Your task » From the first line onward, reproduce the records exactly; the final line to include is the one holding "split_ifs <;> first | rfl | omega".

┌────────

-- ==== Sys2Proof/Laws/Decode.lean ====
section
/-! SUPPORT. Laws of the decoder: where each row is read, and what a wire word that decodes must be. -/

namespace Sys2Proof

/-- The positions at which each row of format WIRE32 is read. -/
def Slot.holdsAt (slot : Slot) (pos : Nat) : Prop :=
  match slot with
  | .pseudoW0 => pos = 0
  | .pseudoW1 => pos = 4
  | .pseudoW2 => pos = 8
  | .tcphdrW0 => pos = 12
  | .tcphdrW1 => pos = 16
  | .tcphdrW2 => pos = 20
  | .tcphdrW3 => pos = 24
  | .tcphdrW4 => pos = 28
  | .tcphdrOpt => 32 ≤ pos ∧ pos < 72 ∧ pos % 4 = 0

theorem slotAt_holdsAt (pos : Nat) (slot : Slot) (h : slotAt pos = some slot) : slot.holdsAt pos := by
  unfold slotAt at h
  split_ifs at h <;> (cases h; assumption)

/-- The options area is the last row asked for, and none before it claims its positions. -/
theorem slotAt_opt (pos : Nat) (h : 32 ≤ pos ∧ pos < 72 ∧ pos % 4 = 0) : slotAt pos = some .tcphdrOpt := by
  unfold slotAt
  split_ifs <;> first | rfl | omega

/-- A wire word that decodes is four bytes read by the row of its position. -/
theorem decode_wire_ok (pos : Nat) (bs : Bytes) (i : Instr) (h : decode pos (.wire bs) = .ok i) :
    ∃ slot, bs.length = 4 ∧ slotAt pos = some slot ∧ decodeWord slot bs = .ok i := by
  simp only [decode] at h
  split at h
  · rename_i hl
    split at h
    · rename_i slot hs
      exact ⟨slot, hl, hs, h⟩
    · cases h
  · cases h

theorem decode_wire_of_slot (pos : Nat) (bs : Bytes) (slot : Slot) (hl : bs.length = 4) (hs : slotAt pos = some slot) :
    decode pos (.wire bs) = decodeWord slot bs := by
  simp [decode, hl, hs]

theorem bytes_of_length_four (bs : Bytes) (h : bs.length = 4) : ∃ a b c d, bs = [a, b, c, d] := by
  match bs, h with
  | [a, b, c, d], _ => exact ⟨a, b, c, d, rfl⟩

end Sys2Proof
end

└────────

Reply to the exercise »
-- ==== Sys2Proof/Laws/Decode.lean ====
section
/-! SUPPORT. Laws of the decoder: where each row is read, and what a wire word that decodes must be. -/

namespace Sys2Proof

/-- The positions at which each row of format WIRE32 is read. -/
def Slot.holdsAt (slot : Slot) (pos : Nat) : Prop :=
  match slot with
  | .pseudoW0 => pos = 0
  | .pseudoW1 => pos = 4
  | .pseudoW2 => pos = 8
  | .tcphdrW0 => pos = 12
  | .tcphdrW1 => pos = 16
  | .tcphdrW2 => pos = 20
  | .tcphdrW3 => pos = 24
  | .tcphdrW4 => pos = 28
  | .tcphdrOpt => 32 ≤ pos ∧ pos < 72 ∧ pos % 4 = 0

theorem slotAt_holdsAt (pos : Nat) (slot : Slot) (h : slotAt pos = some slot) : slot.holdsAt pos := by
  unfold slotAt at h
  split_ifs at h <;> (cases h; assumption)

/-- The options area is the last row asked for, and none before it claims its positions. -/
theorem slotAt_opt (pos : Nat) (h : 32 ≤ pos ∧ pos < 72 ∧ pos % 4 = 0) : slotAt pos = some .tcphdrOpt := by
  unfold slotAt
  split_ifs <;> first | rfl | omega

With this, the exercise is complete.